MozillaZine

Full Article Attached Mozilla Foundation Reaches Agreement with E-FLO to Begin Offering Mozilla CDs

Sunday August 10th, 2003

In a message to the Mozilla Marketing mailing list (subscribe by sending a blank email to marketing-public-request@mozilla.org with 'subscribe' in the subject line), Bart Decrem has announced that the Mozilla Foundation is partnering with E-FLO to sell Mozilla CDs online. E-FLO is the company that currently handles the sale of Netscape 7.x on CD. When the discs begin shipping (around the time of the Mozilla 1.5 release), they will probably contain the latest stable Mozilla Application Suite milestone and hopefully also preview releases of Mozilla Firebird and Mozilla Thunderbird. The CDs are likely to retail for under $10, including shipping and handling, with international orders costing a couple of dollars more. The Mozilla Foundation's agreement with E-FLO is exclusive in the regions that E-FLO will sell the discs, meaning that while others will be free to create and distribute Mozilla CDs, only the E-FLO product will be promoted on mozilla.org.

#1 Sorce code on cd?

by minh

Sunday August 10th, 2003 11:20 AM

--

#2 Yes, source is important

by glazou

Sunday August 10th, 2003 1:57 PM

I agree that source should be on the CD if it's feasible. A lot of people just can't download the tarballs using a modem because of their size.

#14 Re: Yes, source is important

by tseelee

Tuesday August 12th, 2003 5:55 AM

I agree. I've a friend who's stayed w. NS 7.01 cuz he can't bother d/ling v7.1. (I'm trying, ok? ;-))

#3 Not sure this is the wisest right now

by Dracos

Sunday August 10th, 2003 2:53 PM

The vast majority of Moz users now are those who download it anyway.

How does *selling* CD's expose Joe User to Mozilla? If this does manage to generate any tangible income, moz.org should buy print ads in a few well respected mainstream newspapers/magazines.

Oh, and put Asa and Gerv on TechTV for a week straight.

#4 By all means

by jksteinhauer

Sunday August 10th, 2003 7:24 PM

I agree, this should turn out to be a good idea in promoting Mozilla and bringing it to those on dial up in a more convenient fashion. I agree with Dracos that suitable advertisement should accompany this move as well, much like the banner ads Netscape blitzkrieged us with. Such an advertising campaign for Netscape 6 which was unworthy of that sort of promotion, Mozilla IS worthy of such promotion and now that 'N' has been officially removed from the Netscape headquarters, why not assume the same approach with a very viable product - Mozilla milestones!

#5 Advertising...

by Canar

Sunday August 10th, 2003 8:08 PM

I'd rather see the money spent on development.

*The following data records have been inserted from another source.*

/-! ## Lines and posted writes -/

@[simp] theorem State.askLine_strands (s : State) (l : Nat) (own : Bool) : (s.askLine l own).strands = s.strands := by
  unfold State.askLine; split <;> rfl
@[simp] theorem State.askLine_cores (s : State) (l : Nat) (own : Bool) : (s.askLine l own).cores = s.cores := by
  unfold State.askLine; split <;> rfl
@[simp] theorem State.askLine_clusters (s : State) (l : Nat) (own : Bool) : (s.askLine l own).clusters = s.clusters := by
  unfold State.askLine; split <;> rfl
@[simp] theorem State.askLine_dies (s : State) (l : Nat) (own : Bool) : (s.askLine l own).dies = s.dies := by
  unfold State.askLine; split <;> rfl
@[simp] theorem State.askLine_contexts (s : State) (l : Nat) (own : Bool) : (s.askLine l own).contexts = s.contexts := by
  unfold State.askLine; split <;> rfl
@[simp] theorem State.askLine_shadows (s : State) (l : Nat) (own : Bool) : (s.askLine l own).shadows = s.shadows := by
  unfold State.askLine; split <;> rfl
@[simp] theorem State.askLine_mem (s : State) (l : Nat) (own : Bool) : (s.askLine l own).mem = s.mem := by
  unfold State.askLine; split <;> rfl
@[simp] theorem State.askLine_memP (s : State) (l : Nat) (own : Bool) : (s.askLine l own).memP = s.memP := by
  unfold State.askLine; split <;> rfl
@[simp] theorem State.askLine_nvm (s : State) (l : Nat) (own : Bool) : (s.askLine l own).nvm = s.nvm := by
  unfold State.askLine; split <;> rfl
@[simp] theorem State.askLine_nvmP (s : State) (l : Nat) (own : Bool) : (s.askLine l own).nvmP = s.nvmP := by
  unfold State.askLine; split <;> rfl
@[simp] theorem State.askLine_badTag (s : State) (l : Nat) (own : Bool) : (s.askLine l own).badTag = s.badTag := by
  unfold State.askLine; split <;> rfl
@[simp] theorem State.askLine_version (s : State) (l : Nat) (own : Bool) : (s.askLine l own).version = s.version := by
  unfold State.askLine; split <;> rfl
@[simp] theorem State.askLine_gtime (s : State) (l : Nat) (own : Bool) : (s.askLine l own).gtime = s.gtime := by
  unfold State.askLine; split <;> rfl
@[simp] theorem State.askLine_agenda (s : State) (l : Nat) (own : Bool) : (s.askLine l own).agenda = s.agenda := by
  unfold State.askLine; split <;> rfl
@[simp] theorem State.askLine_freeN (s : State) (l : Nat) (own : Bool) : (s.askLine l own).freeN = s.freeN := by
  unfold State.askLine; split <;> rfl
@[simp] theorem State.askLine_cur (s : State) (l : Nat) (own : Bool) : (s.askLine l own).cur = s.cur := by
  unfold State.askLine; split <;> rfl

@[simp] theorem State.askBisnp_strands (s : State) (l : Nat) (inv : Bool) : (s.askBisnp l inv).strands = s.strands := by
  unfold State.askBisnp; split <;> rfl
@[simp] theorem State.askBisnp_cores (s : State) (l : Nat) (inv : Bool) : (s.askBisnp l inv).cores = s.cores := by
  unfold State.askBisnp; split <;> rfl
@[simp] theorem State.askBisnp_clusters (s : State) (l : Nat) (inv : Bool) : (s.askBisnp l inv).clusters = s.clusters := by
  unfold State.askBisnp; split <;> rfl
@[simp] theorem State.askBisnp_contexts (s : State) (l : Nat) (inv : Bool) : (s.askBisnp l inv).contexts = s.contexts := by
  unfold State.askBisnp; split <;> rfl
@[simp] theorem State.askBisnp_shadows (s : State) (l : Nat) (inv : Bool) : (s.askBisnp l inv).shadows = s.shadows := by
  unfold State.askBisnp; split <;> rfl
@[simp] theorem State.askBisnp_pkg (s : State) (l : Nat) (inv : Bool) : (s.askBisnp l inv).pkg = s.pkg := by
  unfold State.askBisnp; split <;> rfl
@[simp] theorem State.askBisnp_mem (s : State) (l : Nat) (inv : Bool) : (s.askBisnp l inv).mem = s.mem := by
  unfold State.askBisnp; split <;> rfl
@[simp] theorem State.askBisnp_memP (s : State) (l : Nat) (inv : Bool) : (s.askBisnp l inv).memP = s.memP := by
  unfold State.askBisnp; split <;> rfl
@[simp] theorem State.askBisnp_nvm (s : State) (l : Nat) (inv : Bool) : (s.askBisnp l inv).nvm = s.nvm := by
  unfold State.askBisnp; split <;> rfl
@[simp] theorem State.askBisnp_nvmP (s : State) (l : Nat) (inv : Bool) : (s.askBisnp l inv).nvmP = s.nvmP := by
  unfold State.askBisnp; split <;> rfl
@[simp] theorem State.askBisnp_badTag (s : State) (l : Nat) (inv : Bool) : (s.askBisnp l inv).badTag = s.badTag := by
  unfold State.askBisnp; split <;> rfl
@[simp] theorem State.askBisnp_version (s : State) (l : Nat) (inv : Bool) : (s.askBisnp l inv).version = s.version := by
  unfold State.askBisnp; split <;> rfl
@[simp] theorem State.askBisnp_gtime (s : State) (l : Nat) (inv : Bool) : (s.askBisnp l inv).gtime = s.gtime := by
  unfold State.askBisnp; split <;> rfl
@[simp] theorem State.askBisnp_agenda (s : State) (l : Nat) (inv : Bool) : (s.askBisnp l inv).agenda = s.agenda := by
  unfold State.askBisnp; split <;> rfl
@[simp] theorem State.askBisnp_freeN (s : State) (l : Nat) (inv : Bool) : (s.askBisnp l inv).freeN = s.freeN := by
  unfold State.askBisnp; split <;> rfl
@[simp] theorem State.askBisnp_cur (s : State) (l : Nat) (inv : Bool) : (s.askBisnp l inv).cur = s.cur := by
  unfold State.askBisnp; split <;> rfl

If/when I get a credit card, a Moz CD is probably one of the things on the priority list. I mean, it's getting excellent word of mouth right now, and it doesn't need to be big. It would be nice, but it'll make inroads in its own time. IE's lack of standards support is too glaring to go on for too much longer.

#6 I agree...

by tseelee

Sunday August 10th, 2003 8:58 PM

Mozilla sorely needs any funds it can get to put into real, major and costly work such as layout and perfecting the GRE. While we need to advertise to end-users who have never heard of us, in the end it might be better to attract corporate sponsors by producing a superior product.

#7 Mozilla foundation should advertise

by gangz

Monday August 11th, 2003 1:48 AM

I think the time is ripe for Mozilla to advertise, as a first class product. Even though the browser wars are long gone, the fact remains that Moz is a superior browser and when people know the truth they might be willing to pay for the browser and buy it. Instead of having a number of addins to IE, it would definitely appeal to the users that everything is bundled into one. So I think mozilla should advertise, may be not a big bash, but a controlled spending.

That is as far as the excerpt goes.